Tracking user actions (each with a duration) over time. Best database format?

Hello! Looking for advice from people who deeply understand performance and structures for a large amount of users and data.

Problem

I would like to track user actions, where each action can take a small amount of time, for example 20 seconds per action.

Suppose an app with 50 million users.

At any point in time, they might perform an action of 20 seconds or more. Actions are stored in chunks of 20 seconds, so an action longer than 20 seconds is really an action of multiple 20 second actions. A 1 minute “action” is three 20 second actions conceptually (is this even realistic? Maybe granularity needs adjusting, or maybe some granularity is dropped after certain amount of time).

Actions can be associated with users, or other “things” in the app, such as categories, tags, pages, etc. For sake of example, let’s stick to users, pages, categories, and tags.

Users can own pages, pages belong to categories, and pages have tags. All actions, users, and pages have a geolocation. Let’s assume users might spend 20,000 minutes performing actions in a year (50 mil users, 20,000 minutes of actions, per year)

Over time, I’d like to be able to “see” the following sorts of things:

  • total time acting on a page by a user, total times a user acted on a tag (f.e. pages with certain tag), in any time range
  • total time acting on a category by a user (f.e. when a user is on a page of a certain category), total times a user acted on a tag (f.e. pages with certain tag), in any time range
  • total time acting on a tag by a user, in any time range
  • total time acting on a user by a user (f.e. user acts on any page of another user), in any time range
  • total times a user acted on a page (not total time, but the total discrete portions of time the user acted on the page, if they visit for a while, leave, then visit again, that would be 2 times that they acted), in any time range. F.e. a “number of visits”.
  • total times a user acted on a category (f.e. pages of certain category), in any time range
  • total times a user acted on a tag (f.e. pages with certain tag), in any time range
  • total times a user acted on user (i.e. a user acts on any page of another user), in any time range
  • total number of times any user acted on a page, tag, category, user, in any time range
  • total time acting by any user on a page, tag, category, user, in any time range
  • total number of times any user acted in a geofence (let’s assume just a simple radius around a point for now), in any time range
  • total time acting by any user in a geofence, in any time range
  • average time acting by a user per page, category, tag, any time range, any geofence
  • average number of times any user acted per page, category, tag, any time range, any geofence
  • number of pages, categories, tags for any geofence
  • number of pages, categories, tags for any geofence
  • number of pages acted on by a user, in any time range, in any geofence
  • etc.

I think you can see how this is going!

The naive approach is obviously to have a single “actions” collection with items of the following format:

{
  timestamp, // timestamp of a 20-second interval
  latlon, // geolocation
  pageId
}

From there we can query for actions in any time range, any geofence (assume we know how to query a radius around a point), and map from pageId to any acting user, owning user, category, or tag.

Question

What might be the best non-naive way to track this data over time for the purpose of statistical analysis after having years or decades worth of data?

Existing solution idea

So far, an idea is using time range buckets to make it easier to query data later on. For example, for a particular page, there’d be a 20-second bucket (maybe too unrealistic), an hour bucket, a day bucket, a month bucket, and a year bucket.
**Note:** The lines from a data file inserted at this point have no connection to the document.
-- ==== Sys2Proof/Machine/Blocks.lean ====
section
/-! DEFINITION. Bytes, words and blocks: the big-endian conventions of 00_scope.md R11 to R14 and
20_memory.md R54. -/

namespace Sys2Proof.Machine

/-- `rotl(x, n)` for 0 < n < 32 (R13). -/
def rotl (x : Word) (n : Nat) : Word := (x <<< n) ||| (x >>> (32 - n))

/-- A register group as a block: `be32(G0) || be32(G1) || be32(G2) || be32(G3)` (R14, R54). -/
def quadBlock (q : Quad) : Block := q.w0 ++ q.w1 ++ q.w2 ++ q.w3

/-- `load32(B, i)` for i = 0..3, big-endian (R12). -/
def load32 (b : Block) (i : Nat) : Word := b.extractLsb' (32 * (3 - i)) 32

/-- `words(B)`, which is also `G <- B` (R12, R14). -/
def blockQuad (b : Block) : Quad := ⟨load32 b 0, load32 b 1, load32 b 2, load32 b 3⟩

/-- Word `i % 4` of four words: the `k[i%4]` and `x[i%4]` of R105 and R106. -/
def quadGet (q : Quad) (i : Nat) : Word :=
  match i % 4 with
  | 0 => q.w0
  | 1 => q.w1
  | 2 => q.w2
  | _ => q.w3

/-- Replace word `i % 4` of four words. -/
def quadSet (q : Quad) (i : Nat) (x : Word) : Quad :=
  match i % 4 with
  | 0 => { q with w0 := x }
  | 1 => { q with w1 := x }
  | 2 => { q with w2 := x }
  | _ => { q with w3 := x }

/-- Wordwise XOR of two quads (R13). -/
def quadXor (p q : Quad) : Quad := ⟨p.w0 ^^^ q.w0, p.w1 ^^^ q.w1, p.w2 ^^^ q.w2, p.w3 ^^^ q.w3⟩

/-- The all-zero group. -/
def zeroQuad : Quad := ⟨0, 0, 0, 0⟩

/-- `B[i]`, byte i of a block: bits `127 − 8i .. 120 − 8i` (R11, R54). -/
def byteAt (b : Block) (i : Nat) : Byte := b.extractLsb' (8 * (15 - i)) 8

/-- `pad16(B[0..n))`: the first n bytes of a block, the bytes from n on zero (R11, R123). -/
def firstBytes (n : Nat) (b : Block) : Block := b &&& (BitVec.allOnes 128 <<< (8 * (16 - n)))

/-- The 16 bytes of a block, byte 0 first (R11). -/
def blockBytes (b : Block) : List Byte := (List.range 16).map (byteAt b)

/-- `pad16(b)` of a string of at most 16 bytes (R11); bytes beyond the sixteenth are not taken. -/
def padBlock (bs : List Byte) : Block :=
  (List.range 16).foldl (fun b i => b ||| (bs.getD i 0).setWidth 128 <<< (8 * (15 - i))) 0

/-- `be64(a) || be64(b)` (R12, R17). -/
def be64Pair (a b : BitVec 64) : Block := a ++ b

end Sys2Proof.Machine
end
Each of those buckets is of a shape like

{
  timestamp,
  pageId,
  totalTime,
  totalActions,
}

Using day buckets for example, the timestamp is the exact timestamp for the start of the day (f.e. in UTC), any time a user acts on a page, increment the current page’s day’s totalTime and totalActions once per 20 seconds (the conceptual minimum action time). totalActions may increment only if the user switched away and came back, tracked by the app somehow; every time we increment totalTime, totalActions may not increment if the user is still acting on the same page.

To track geofence stuff, we’d have to have a similar sets of buckets for things like cities, states, countries, etc.

Essentially with this approach, we need to know all the things we want to track up front, so we know all the buckets we need (day/month/year per user, day/month/year per page, day/month/year per geofence, etc).

Querying a large time range would be simplified: first get totals for a year, then the remaining months, and remaining days.


What are your ideas, and/or experiences, with this sort of thing?